Uroš Seljak is a Slovenian cosmologist, a professor of astronomy and physics at University of California, Berkeley. He is particularly known for his research in cosmology and approximate Bayesian statistical methods.

Biography

After finishing the Nova Gorica Grammar School, Seljak did his undergraduate studies at the University of Ljubljana, Slovenia, graduating in 1989, and received a master's degree from the same institution in 1991. He then went to the Massachusetts Institute of Technology, receiving his Ph.D. in 1995.
After postdoctoral studies at the Harvard-Smithsonian Center for Astrophysics, he took faculty positions at Princeton University, the International Centre for Theoretical Physics in Trieste, Italy, and the University of Zurich, before joining the UC Berkeley physics and astronomy departments in 2008. He also holds a joint appointment with the Lawrence Berkeley National Laboratory.

Work

Seljak is a cosmologist who is particularly known for his research on cosmic microwave background radiation, galaxy clustering and weak gravitational lensing, and the implications of these observations for the large scale structure of the universe.
In 1997 Seljak predicted existence of B-modes in CMB polarization as a tracer of primordial gravitational waves from inflation.
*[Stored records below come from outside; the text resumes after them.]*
-- ==== Sys2Proof/WellFormed.lean ====
section
/-!
DEFINITION. Which instructions have an encoding: the conditions under which a row of opcode_table.json is the row of
its words (30_encoding.md R204, R206, R210), for an instance with parameters `P`.
-/

namespace Sys2Proof

/-- An aligned byte address (20_memory.md R154). -/
def aligned (a : BusAddr) : Bool := a.toNat % 4 == 0

/-- The byte address of preset `p`'s COUNT (10_state.md R107). -/
def presetCountAddr (p : BitVec 3) : Nat := 0x800 + p.toNat * 0x100

/-- The byte address of slot `o`'s field `f` in preset `p` (10_state.md R107). -/
def presetFieldAddr (p o : BitVec 3) (f : Nat) : Nat := 0x880 + p.toNat * 0x100 + o.toNat * 0x10 + 4 * f

/-- The preset index of an address in the preset windows: bits [10:8] (10_state.md R107). -/
def presetIndex (a : BusAddr) : Nat := a.toNat / 0x100 % 8

/-- The slot index of an address in the preset windows: bits [6:4] (10_state.md R107). -/
def slotIndex (a : BusAddr) : Nat := a.toNat / 0x10 % 8

/-- An aligned address to which the table of 30_encoding.md R210 gives a write of its own: CTRL, STATUS, EVENT,
RENDER and three counters, the 32 configuration registers, and the preset registers of existing presets and slots. -/
def writableAddr (P : Params) (a : BusAddr) : Bool :=
  let n := a.toNat
  (0x10 ≤ n && n ≤ 0x28) || (0x100 ≤ n && n ≤ 0x17C) ||
  (n / 0x800 == 1 && presetIndex a < P.numPresets &&
    (n % 0x100 == 0 || (n / 0x80 % 2 == 1 && slotIndex a < P.oscMax)))

/-- Whether TYPE is one of the three event types of 30_encoding.md R201. -/
def knownType (t : BitVec 4) : Bool := t == 0x8 || t == 0x9 || t == 0xB

/-- An instruction that its own words decode to. -/
def Instr.wellFormed (P : Params) : Instr → Bool
  | .busMisaligned rw addr w => !aligned addr && (rw || w == 0)
  | .rd addr => aligned addr
  | .ctrlSoftReset w => w.getLsbD 1
  | .ctrlStart w => !w.getLsbD 1 && w.getLsbD 0
  | .ctrlStop w => !w.getLsbD 1 && !w.getLsbD 0
  | .statusW1c _ => true
  | .evPush _ => true
  | .render _ => true
  | .cntClear _ _ => true
  | .wrSampleRate _ => true
  | .wrChannels _ => true
  | .wrMode _ => true
  | .wrDelayLen _ => true
  | .wrQuantBits _ => true
  | .wrVelT _ => true
  | .wrF32MasterVolume _ => true
  | .wrF32VoiceGain _ => true
  | .wrF32OscGain _ => true
  | .wrF32DelayGain _ => true
  | .wrF32DelayFeedback _ => true
  | .wrF32DelayMix _ => true
  | .wrF32VibRate _ => true
  | .wrF32VibDepth _ => true
  | .wrF32VibOnset _ => true
  | .wrF32TremRate _ => true
  | .wrF32TremDepth _ => true
  | .wrF32AttackS _ => true
  | .wrF32DecayS _ => true
  | .wrF32Sustain _ => true
  | .wrF32ReleaseS _ => true
  | .wrF32EnvFloor _ => true
  | .wrF32FiltAFast _ => true
  | .wrF32FiltASlow _ => true
  | .wrF32DcBlock _ => true
  | .wrF32Pan _ => true
  | .wrF32VelG0 _ => true
  | .wrF32VelG1 _ => true
  | .wrF32VelG2 _ => true
  | .wrF32VelG3 _ => true
  | .wrF32VelGmin _ => true
  | .wrF32VelGmax _ => true
  | .wrPresetCount p _ => p.toNat < P.numPresets
  | .wrPresetOct p o _ => p.toNat < P.numPresets && o.toNat < P.oscMax
  | .wrPresetDuty p o _ => p.toNat < P.numPresets && o.toNat < P.oscMax
  | .wrPresetVol p o _ => p.toNat < P.numPresets && o.toNat < P.oscMax
  | .wrPresetDetune p o _ => p.toNat < P.numPresets && o.toNat < P.oscMax
  | .wrIgnored addr _ => aligned addr && !writableAddr P addr
  | .evReserved e => !knownType (e.extractLsb' 20 4)
  | .evBaddata e => knownType (e.extractLsb' 20 4) && (e.getLsbD 15 || e.getLsbD 7)
  | .noteOff _ _ _ => true
  | .noteOn _ _ _ => true
  | .ccWave _ _ => true
  | .ccLayer _ _ => true
  | .ccOther _ ctl _ => ctl != P.ccWaveNum && ctl != P.ccLayerNum

end Sys2Proof
end

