-- ==== Sys2Proof/Laws/State.lean ====
section
/-!
SUPPORT. One lemma per field per named update of the state, so that no proof unfolds a record update.
-/

namespace Sys2Proof.Machine

/-! ## withHost -/

@[simp] theorem withHost_params (hs : List HostInput) (s : State) : (withHost hs s).params = s.params := rfl
@[simp] theorem withHost_voices (hs : List HostInput) (s : State) : (withHost hs s).voices = s.voices := rfl
@[simp] theorem withHost_waveSel (hs : List HostInput) (s : State) : (withHost hs s).waveSel = s.waveSel := rfl
@[simp] theorem withHost_layerSel (hs : List HostInput) (s : State) : (withHost hs s).layerSel = s.layerSel := rfl
@[simp] theorem withHost_queue (hs : List HostInput) (s : State) : (withHost hs s).queue = s.queue := rfl
@[simp] theorem withHost_mem (hs : List HostInput) (s : State) : (withHost hs s).mem = s.mem := rfl
@[simp] theorem withHost_delayRd (hs : List HostInput) (s : State) : (withHost hs s).delayRd = s.delayRd := rfl
@[simp] theorem withHost_delayWr (hs : List HostInput) (s : State) : (withHost hs s).delayWr = s.delayWr := rfl
@[simp] theorem withHost_dlenDirty (hs : List HostInput) (s : State) : (withHost hs s).dlenDirty = s.dlenDirty := rfl
@[simp] theorem withHost_visWr (hs : List HostInput) (s : State) : (withHost hs s).visWr = s.visWr := rfl
@[simp] theorem withHost_pend (hs : List HostInput) (s : State) : (withHost hs s).pend = s.pend := rfl
@[simp] theorem withHost_active (hs : List HostInput) (s : State) : (withHost hs s).active = s.active := rfl
@[simp] theorem withHost_run (hs : List HostInput) (s : State) : (withHost hs s).run = s.run := rfl
@[simp] theorem withHost_cfgErr (hs : List HostInput) (s : State) : (withHost hs s).cfgErr = s.cfgErr := rfl
@[simp] theorem withHost_busErr (hs : List HostInput) (s : State) : (withHost hs s).busErr = s.busErr := rfl
@[simp] theorem withHost_renderErr (hs : List HostInput) (s : State) : (withHost hs s).renderErr = s.renderErr := rfl
@[simp] theorem withHost_stopPending (hs : List HostInput) (s : State) : (withHost hs s).stopPending = s.stopPending := rfl
@[simp] theorem withHost_lastErr (hs : List HostInput) (s : State) : (withHost hs s).lastErr = s.lastErr := rfl
@[simp] theorem withHost_dropCount (hs : List HostInput) (s : State) : (withHost hs s).dropCount = s.dropCount := rfl
@[simp] theorem withHost_ignCount (hs : List HostInput) (s : State) : (withHost hs s).ignCount = s.ignCount := rfl
@[simp] theorem withHost_qovfCount (hs : List HostInput) (s : State) : (withHost hs s).qovfCount = s.qovfCount := rfl
@[simp] theorem withHost_frameCount (hs : List HostInput) (s : State) : (withHost hs s).frameCount = s.frameCount := rfl
@[simp] theorem withHost_framesLeft (hs : List HostInput) (s : State) : (withHost hs s).framesLeft = s.framesLeft := rfl
@[simp] theorem withHost_frameIdx (hs : List HostInput) (s : State) : (withHost hs s).frameIdx = s.frameIdx := rfl
@[simp] theorem withHost_host (hs : List HostInput) (s : State) : (withHost hs s).host = hs := rfl
@[simp] theorem withHost_out (hs : List HostInput) (s : State) : (withHost hs s).out = s.out := rfl
@[simp] theorem withHost_rdata (hs : List HostInput) (s : State) : (withHost hs s).rdata = s.rdata := rfl
@[simp] theorem withHost_draws (hs : List HostInput) (s : State) : (withHost hs s).draws = s.draws := rfl

/-! ## returnWord -/

@[simp] theorem returnWord_params (w : Word) (s : State) : (returnWord w s).params = s.params := rfl
@[simp] theorem returnWord_voices (w : Word) (s : State) : (returnWord w s).voices = s.voices := rfl
@[simp] theorem returnWord_waveSel (w : Word) (s : State) : (returnWord w s).waveSel = s.waveSel := rfl
@[simp] theorem returnWord_layerSel (w : Word) (s : State) : (returnWord w s).layerSel = s.layerSel := rfl
@[simp] theorem returnWord_queue (w : Word) (s : State) : (returnWord w s).queue = s.queue := rfl
@[simp] theorem returnWord_mem (w : Word) (s : State) : (returnWord w s).mem = s.mem := rfl
@[simp] theorem returnWord_delayRd (w : Word) (s : State) : (returnWord w s).delayRd = s.delayRd := rfl
@[simp] theorem returnWord_delayWr (w : Word) (s : State) : (returnWord w s).delayWr = s.delayWr := rfl
@[simp] theorem returnWord_dlenDirty (w : Word) (s : State) : (returnWord w s).dlenDirty = s.dlenDirty := rfl
@[simp] theorem returnWord_visWr (w : Word) (s : State) : (returnWord w s).visWr = s.visWr := rfl
@[simp] theorem returnWord_pend (w : Word) (s : State) : (returnWord w s).pend = s.pend := rfl
@[simp] theorem returnWord_active (w : Word) (s : State) : (returnWord w s).active = s.active := rfl
@[simp] theorem returnWord_run (w : Word) (s : State) : (returnWord w s).run = s.run := rfl
@[simp] theorem returnWord_cfgErr (w : Word) (s : State) : (returnWord w s).cfgErr = s.cfgErr := rfl
@[simp] theorem returnWord_busErr (w : Word) (s : State) : (returnWord w s).busErr = s.busErr := rfl
@[simp] theorem returnWord_renderErr (w : Word) (s : State) : (returnWord w s).renderErr = s.renderErr := rfl
@[simp] theorem returnWord_stopPending (w : Word) (s : State) : (returnWord w s).stopPending = s.stopPending := rfl
@[simp] theorem returnWord_lastErr (w : Word) (s : State) : (returnWord w s).lastErr = s.lastErr := rfl
@[simp] theorem returnWord_dropCount (w : Word) (s : State) : (returnWord w s).dropCount = s.dropCount := rfl
@[simp] theorem returnWord_ignCount (w : Word) (s : State) : (returnWord w s).ignCount = s.ignCount := rfl
@[simp] theorem returnWord_qovfCount (w : Word) (s : State) : (returnWord w s).qovfCount = s.qovfCount := rfl
@[simp] theorem returnWord_frameCount (w : Word) (s : State) : (returnWord w s).frameCount = s.frameCount := rfl
@[simp] theorem returnWord_framesLeft (w : Word) (s : State) : (returnWord w s).framesLeft = s.framesLeft := rfl
@[simp] theorem returnWord_frameIdx (w : Word) (s : State) : (returnWord w s).frameIdx = s.frameIdx := rfl
@[simp] theorem returnWord_host (w : Word) (s : State) : (returnWord w s).host = s.host := rfl
@[simp] theorem returnWord_out (w : Word) (s : State) : (returnWord w s).out = s.out := rfl
@[simp] theorem returnWord_rdata (w : Word) (s : State) : (returnWord w s).rdata = w := rfl
@[simp] theorem returnWord_draws (w : Word) (s : State) : (returnWord w s).draws = s.draws := rfl
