theorem hostAccess_clearCounter (c : Counter) (s : State) : HostAccess s (clearCounter c s) :=
  ⟨clearCounter_params c s, clearCounter_voices c s, clearCounter_active c s, clearCounter_mem c s,
    .inl (clearCounter_lastErr c s)⟩
end

section
variable (w : Word) {s : State}

theorem exec_render_not_running (hrun : s.run = false) : exec (.render w) s = .next (raise .renderNotRunning s) :=
  congrArg Host.Outcome.next (if_pos (by rw [hrun]; rfl))

theorem exec_render_running (hrun : s.run = true) : exec (.render w) s =
    .next (if s.busy then raise .renderBusy s
      else if renderFrames w = 0 ∨ s.params.nmax < renderFrames w then raise .renderBadCount s
      else startRender (renderFrames w) s) :=
  congrArg Host.Outcome.next (if_neg (by rw [hrun]; exact Bool.false_ne_true))

theorem exec_render_busy (hrun : s.run = true) (hbusy : s.busy = true) :
    exec (.render w) s = .next (raise .renderBusy s) := by
  rw [exec_render_running w hrun, if_pos hbusy]

theorem exec_render_badCount (hrun : s.run = true) (hidle : s.busy = false)
    (hn : renderFrames w = 0 ∨ s.params.nmax < renderFrames w) :
    exec (.render w) s = .next (raise .renderBadCount s) := by
  rw [exec_render_running w hrun, hidle, if_neg Bool.false_ne_true, if_pos hn]

theorem exec_render_accepted (h : RenderAccepts s (renderFrames w)) :
    exec (.render w) s = .next (startRender (renderFrames w) s) := by
  obtain ⟨hrun, hidle, hpos, hle⟩ := h
  rw [exec_render_running w hrun, hidle, if_neg Bool.false_ne_true, if_neg (by omega)]

theorem execEffect_render (s : State) : Answers (exec (.render w) s) (ExecEffect (.render w) s) := by
  cases hrun : s.run with
  | false => exact ⟨_, exec_render_not_running w hrun, .access (hostAccess_raise _ s)⟩
  | true =>
  cases hbusy : s.busy with
  | true => exact ⟨_, exec_render_busy w hrun hbusy, .access (hostAccess_raise _ s)⟩
  | false =>
  by_cases hn : renderFrames w = 0 ∨ s.params.nmax < renderFrames w
  case pos => exact ⟨_, exec_render_badCount w hrun hbusy hn, .access (hostAccess_raise _ s)⟩
  case neg =>
    have haccepts : RenderAccepts s (renderFrames w) := ⟨hrun, hbusy, by omega, by omega⟩
    exact ⟨_, exec_render_accepted w haccepts, .render w rfl haccepts rfl⟩
end
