-- ==== Sys2Proof/Machine/Rle.lean ====
section
/-!
DEFINITION. The RLE encoder and decoder (42_rle.md): the functions of R181, R183, R184 and the commands
RLE_ENC and RLE_DEC (R185, R186).
-/

namespace Sys2Proof.Machine

/-- The runs of a payload, once a run of `c` bytes `v` is open: greedy, a run capped at 255 (R181). -/
def runsFrom (v : Byte) (c : Nat) : List Byte → List (Nat × Byte)
  | [] => [(c, v)]
  | b :: rest =>
    if b = v ∧ c < Config.runMax then runsFrom v (c + 1) rest
    else (c, v) :: runsFrom b 1 rest

/-- The (count, value) pairs of a payload, left to right (R181). -/
def runs : List Byte → List (Nat × Byte)
  | [] => []
  | b :: rest => runsFrom b 1 rest

/-- A run-list serialised: count, value, count, value, ... (R180). -/
def serialiseRuns : List (Nat × Byte) → List Byte
  | [] => []
  | (c, v) :: rs => BitVec.ofNat 8 c :: v :: serialiseRuns rs

/-- RleEncode(p) (R181). -/
def rleEncode (p : List Byte) : List Byte := serialiseRuns (runs p)

/-- What a run of RleDecode answers (R183): the output or the failure kind. -/
inductive RleResult
  | ok (out : List Byte)
  | err (kind : FailKind)
deriving DecidableEq, Repr

/-- An answer of RleDecode with the number of source bytes it has read, those of a failing pair included
(R183, R186). -/
structure RleRead where
  result : RleResult
  used : Nat
deriving DecidableEq, Repr

/-- The answer once the pair in front of it, which appends `bs`, has been read. -/
def RleRead.after (bs : List Byte) (r : RleRead) : RleRead where
  result :=
    match r.result with
    | .ok out => .ok (bs ++ out)
    | .err k => .err k
  used := r.used + 2

/-- RleDecode (R183) over a byte source, where `need` bytes are still to be produced: `len(out) + c > N`
is `c > need`. Both bytes of a pair are read before its count is checked; at the first error nothing of
the output stays; the source is not read past the pair that completes the frame. -/
def rleDecode (zr : ZeroRun) : (need : Nat) → (source : List Byte) → RleRead
  | 0, _ => ⟨.ok [], 0⟩
  | _ + 1, [] => ⟨.err .streamTruncated, 0⟩
  | _ + 1, [_] => ⟨.err .streamTruncated, 1⟩
  | need + 1, c :: v :: rest =>
    if c.toNat = 0 then
      match zr with
      | .reject => ⟨.err .zeroRun, 2⟩
      | .accept => (rleDecode zr (need + 1) rest).after []
    else if c.toNat > need + 1 then ⟨.err .runOverflow, 2⟩
    else (rleDecode zr (need + 1 - c.toNat) rest).after (List.replicate c.toNat v)
termination_by structural _ source => source

/-- RLE_ENC (R185): RUNBUF[0..len) and RUN_LEN from FB_C. -/
def execRleEnc (s : State) : Host.Outcome State Fault Refusal :=
  let r := rleEncode (s.readFrame .fbC)
  let t := s.writeWindow .runbuf r
  let u : State := { t with runLen := BitVec.ofNat 32 r.length }
  .next (u.nextDraw.complete true)

/-- Deliver the answer of an RLE_DEC (R186): on success FB_C, on an error FB_C unchanged. -/
def State.rleDeliver (s : State) (r : RleResult) : State :=
  match r with
  | .ok out =>
    let t := s.writeWindow .fbC out
    let u : State := { t with status := { t.status with rleErr := none } }
    u.complete true
  | .err k =>
    let u : State := { s with status := { s.status with rleErr := some k } }
    u.complete false

/-- RLE_DEC (R186): RUN_POS always, then FB_C or RLE_ERR. -/
def execRleDec (s : State) : Host.Outcome State Fault Refusal :=
  let r := rleDecode s.cfg.zeroRun s.frameSize s.readRunList
  let t : State := { s with runPos := BitVec.ofNat 32 r.used }
  .next ((t.rleDeliver r.result).nextDraw)

end Sys2Proof.Machine
end

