-- ==== Sys2Proof/Machine/Selector.lean ====
section
/-!
DEFINITION. The delta-XOR and keyframe selector (41_select.md): the functions of R160 to R163 and the
commands SELECT and XOR_APPLY (R165, R166).
-/

namespace Sys2Proof.Machine

/-- Xor(a, b) (R160). -/
def xorFrame (a b : List Byte) : List Byte := List.zipWith xor8 a b

/-- NZ(x) (R161): the number of nonzero bytes. -/
def nonzeroCount (x : List Byte) : Nat := x.countP (fun b => decide (b ≠ 0))

/-- `4 * nz > 3 * N` on naturals (R162). -/
def aboveThreshold (p : Params) (nz : Nat) : Bool :=
  decide (Config.keyDen * nz > Config.keyNum * p.frameBytes)

/-- IsKey(cur, prev) (R162); `none` is an absent previous frame. -/
def isKey (p : Params) (cur : List Byte) : (prev : Option (List Byte)) → Bool
  | none => true
  | some prev => aboveThreshold p (nonzeroCount (xorFrame cur prev))

/-- Payload(cur, prev) (R163). -/
def payload (p : Params) (cur : List Byte) : (prev : Option (List Byte)) → List Byte
  | none => cur
  | some prev => if isKey p cur (some prev) then cur else xorFrame cur prev

/-- The nonzero count SELECT reports: 0 where there is no previous frame (R165). -/
def selectCount (cur : List Byte) : (prev : Option (List Byte)) → Nat
  | none => 0
  | some prev => nonzeroCount (xorFrame cur prev)

/-- The previous frame SELECT uses: FB_B if SEL.HAS_PREV = 1, else none (R165). -/
def State.selectPrev (s : State) : Option (List Byte) :=
  if s.selHasPrev then some (s.readFrame .fbB) else none

/-- SELECT (R165): FB_C, STATUS.KEY and NZ_COUNT. -/
def execSelect (s : State) : Host.Outcome State Fault Refusal :=
  let cur := s.readFrame .fbA
  let prev := s.selectPrev
  let t := s.writeWindow .fbC (payload s.cfg cur prev)
  let u : State :=
    { t with
      status := { t.status with key := isKey s.cfg cur prev }
      nzCount := BitVec.ofNat 32 (selectCount cur prev) }
  .next (u.nextDraw.complete true)

/-- XOR_APPLY (R166): FB_C xor FB_B, in place. -/
def execXorApply (s : State) : Host.Outcome State Fault Refusal :=
  .next (((s.writeWindow .fbC (xorFrame (s.readFrame .fbC) (s.readFrame .fbB))).nextDraw).complete true)

end Sys2Proof.Machine
end

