/-- The first three frames of P1's clip: all black, left white, both columns white. -/
def clip3 : List Byte := List.replicate 8 0xFF ++ four [0x7F, 0xFF] ++ four [0x7F, 0xFE]

/-- P1 with its first two frames: a keyframe, then a delta. -/
theorem test_enc_clip :
    let t := after .encClip (loaded { start with clipFrames := 2, cfgWindow := 2 } .clipMem clip3)
    t.outBytes = recK0 ++ recDL1 ∧ t.encBytes = 24 ∧ t.readBytes 0x00070000 2 = [0, 1] := by decide +kernel

/-- T-FRM F5 with its first three frames, window 1: the third header is 0x03. -/
theorem test_enc_clip_window_one :
    let t := after .encClip (loaded { start with clipFrames := 3, cfgWindow := 1 } .clipMem clip3)
    t.outBytes.drop 24 = [0x03] ++ four [0x01, 0x00, 0x01, 0x01] ++ [0x1E, 0xEB] ∧
    t.readBytes 0x00080000 3 = [0, 1, 3] := by decide +kernel

/-- T-DEC X2, the second command: a delta commits. -/
theorem test_dec_frame_delta :
    let t := after .decFrame afterK0
    t.readFrame .cache = four [0x80, 0x00] ∧ t.frameOut = four [0x7F, 0xFF] ∧ t.decHdr = 0x01 ∧
    t.decConsumed = 19 ∧ t.inPos = 24 ∧ t.crcResult = 0xDE3F ∧ t.readReg .status = 0x0000000D ∧
    t.renderEvents = [⟨four [0x7F, 0xFF], true, false⟩] := by decide +kernel

/-- T-DEC X12: DeltaWithoutHistory comes before the checksum. -/
theorem test_dec_frame_no_history :
    let t := after .decFrame (fed [0x00, 0x08, 0x00, 0xFF, 0xFF])
    t.readReg .status = 0x00030400 ∧ t.inPos = 5 ∧ t.crcResult = 0 := by decide

/-- T-DEC X13. -/
theorem test_dec_restart :
    let t := after .decRestart afterK0
    t.inPos = 0 ∧ t.cacheValid = false ∧ t.readFrame .cache = List.replicate 8 0 ∧ t.decHdr = 0x04 ∧
    t.decConsumed = 0 ∧ t.readReg .status = 1 := by decide

/-! ### The host bus -/

/-- T-CTL K1. -/
theorem test_illegal_word :
    let t := served (.write 0 .four 2) start
    t.readReg .cmd = 2 ∧ t.readReg .status = 2 := by decide

/-- T-CTL K2. -/
theorem test_illegal_argument :
    (served (.write 0 .four 0x160) (fed recK0)).inPos = 0 := by decide

/-- T-CTL K6 to K9, K11: little-endian; misaligned, byte-wide register and out-of-size reads are 0. -/
theorem test_bus_reads :
    let s := loaded { start with status := { Status.cleared with ok := true } } .fbA [1, 2, 3, 4, 5, 6, 7, 8]
    got 0x48 .four s = 0 ∧ got 0x00010000 .four s = 0x04030201 ∧ got 0x00010001 .two s = 0 ∧
    got 0x04 .one s = 0 ∧ got 0x04 .four s = 1 ∧ got 0x00010008 .one s = 0 ∧ got 0x00010007 .one s = 8 := by
  decide

/-- T-CTL K10. -/
theorem test_cache_write_ignored : served (.write 0x00050000 .one 0x55) start = start := by decide

/-- T-CTL K12. -/
theorem test_geometry_registers :
    got 0x0C .four start = 0x00040010 ∧ got 0x10 .four start = 0x00000008 := by decide
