/-- One transition of the orchestrator (R280). The two terminal stages stay as they are: no retry, no second pass
(R281, R282). -/
def orchestrate (p : Params) (platform : Platform) (stage : Stage) (s : State) : Result Stage :=
  match stage with
  | .idle => .done s (if platform.panelFound then .panelDiscovered else .failed .eNotFound)
  | .panelDiscovered =>
    .done s (match platform.timing with | some t => .timingRead t | none => .failed .eNotFound)
  | .timingRead t => stageOf (derivePlan p t) (.clockPlanDerived t) s
  | .clockPlanDerived t plan =>
    (dsiConfigure p t platform.videoSourceId s).toStage fun _ => .controllerConfigured t plan
  | .controllerConfigured t plan => (phyConfigure p plan s).toStage (.phyConfigured t)
  | .phyConfigured _ plan => .done s (if platform.backlightOk then .backlightEnabled plan else .failed .eIo)
  | .backlightEnabled plan => .done s (.backlightEnabled plan)
  | .failed reason => .done s (.failed reason)

/-- The bring-up (R280, R282): one forward pass of the six transitions. -/
def bringUp (p : Params) (platform : Platform) (s : State) : Result Stage :=
  (orchestrate p platform .idle s).bind fun s st =>
  (orchestrate p platform st s).bind fun s st =>
  (orchestrate p platform st s).bind fun s st =>
  (orchestrate p platform st s).bind fun s st =>
  (orchestrate p platform st s).bind fun s st =>
  orchestrate p platform st s

end Sys2Proof.Client
end

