/-- Every command that `exec` takes to a next state gets exactly one response; its status is one of the seven, and result
words follow only an OK: none for FIELD_WRITE and TEST_WRITE, one for REG_READ, three for SOLVE, two for FR_LOOKUP
(30_encoding.md section 4, the response). A request that does not decode is the subject of
`IllegalRequestAnswersStatusOnly`. -/
def Obligations.OneResponsePerCommand : Prop :=
  ∀ (s t : State) (i : Instr), exec i s = .next t →
    ∃ status results, t.outbox = s.outbox ++ [status :: results] ∧
      status ∈ [0x00000000#32, 0x00000001#32, 0x00000002#32, 0x00000003#32, 0x00000010#32, 0x00000011#32,
        0x00000012#32] ∧
      (status ≠ 0x00000000 → results = []) ∧
      (status = 0x00000000 → results.length =
        match i with
        | .fieldWrite _ _ => 0
        | .regRead _ _ => 1
        | .testWrite _ _ => 0
        | .solve _ _ => 3
        | .frLookup _ => 2)

/-- What the model refuses and by which name, setting the mark and giving no step: an empty request; a configuration that fails
a check; a request while BUSY; an RS write by another agent. Which refusal is named where several of these grounds hold is the
model's choice: an empty request and a foreign write before the configuration, the configuration before BUSY (assumption logs 6
and 19). `RefusalGroundsSetTheMark` says what R297 says, without the names. -/
def Obligations.InadmissibleEventsAreRefused : Prop :=
  ∀ (s : State) (rest : List HostEvent),
    let taken := { s with inbox := rest, refused := true }
    (s.inbox = .request [] :: rest → step s = .refused (.emptyRequest taken)) ∧
    (¬s.cfg.wf → ∀ t, step s ≠ .next t) ∧
    (∀ ws, ¬s.cfg.wf → s.inbox = .request ws :: rest → ws ≠ [] → step s = .refused (.illFormedConfig taken)) ∧
    (∀ ws, s.cfg.wf → s.seq ≠ .idle → s.inbox = .request ws :: rest → ws ≠ [] →
      step s = .refused (.requestWhileBusy taken)) ∧
    (∀ a v, s.inbox = .foreignWrite a v :: rest → step s = .refused (.foreignWrite taken))

/-- Every step ends with the sequencer IDLE: a command runs from its request to its response (10_state.md section 1). -/
def Obligations.CommandsEndIdle : Prop :=
  ∀ s t : State, step s = .next t → t.seq = .idle

/-- The invariant every step keeps: the configuration well-formed; a field command under way past its address checks; RS in
canonical form below `2^AW`; no count without a latched code; and, while the clear is asserted, the receiver with no code and no
count and its test registers the clear's, unless the fault mark is set, or those registers are still unknown from power-on,
which is the model's reading of R46 beside R185 (assumption log 14). -/
def Obligations.StepKeepsTheInvariant : Prop :=
  ∀ s t : State, s.Inv → step s = .next t → t.Inv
Together with M. Zaldarriaga he developed CMBFAST code for CMB Temperature, E and B-mode polarization and for gravitational lensing effects on CMB.
In 2000 he developed the halo model for dark matter and galaxy clustering statistics.
Much of Seljak's recent work has been focused on how to extract fundamental properties of our universe from cosmological observations using analytical methods and numerical simulations. He has developed cosmological generative models of dark matter, stars and cosmic gas distributions, including differentiable FastPM code and its extensions.
Seljak is actively developing methods for accelerated approximate Bayesian methodologies, and applying them to cosmology, astronomy, and other sciences. Examples of this work are expectation optimization of L2 f-divergence for stochastic variational Bayes inference, Gaussianized bridge sampling for Bayesian evidence, and BayesFast, a surrogate model based Hamiltonian Monte Carlo sampler.
Seljak is developing machine learning methods with applications to cosmology, astronomy, and other sciences. Examples are Fourier based Gaussian process for analysis of time and/or spatially ordered data, generative models with explicit physics symmetries, and sliced iterative transport methods for density estimation and sampling.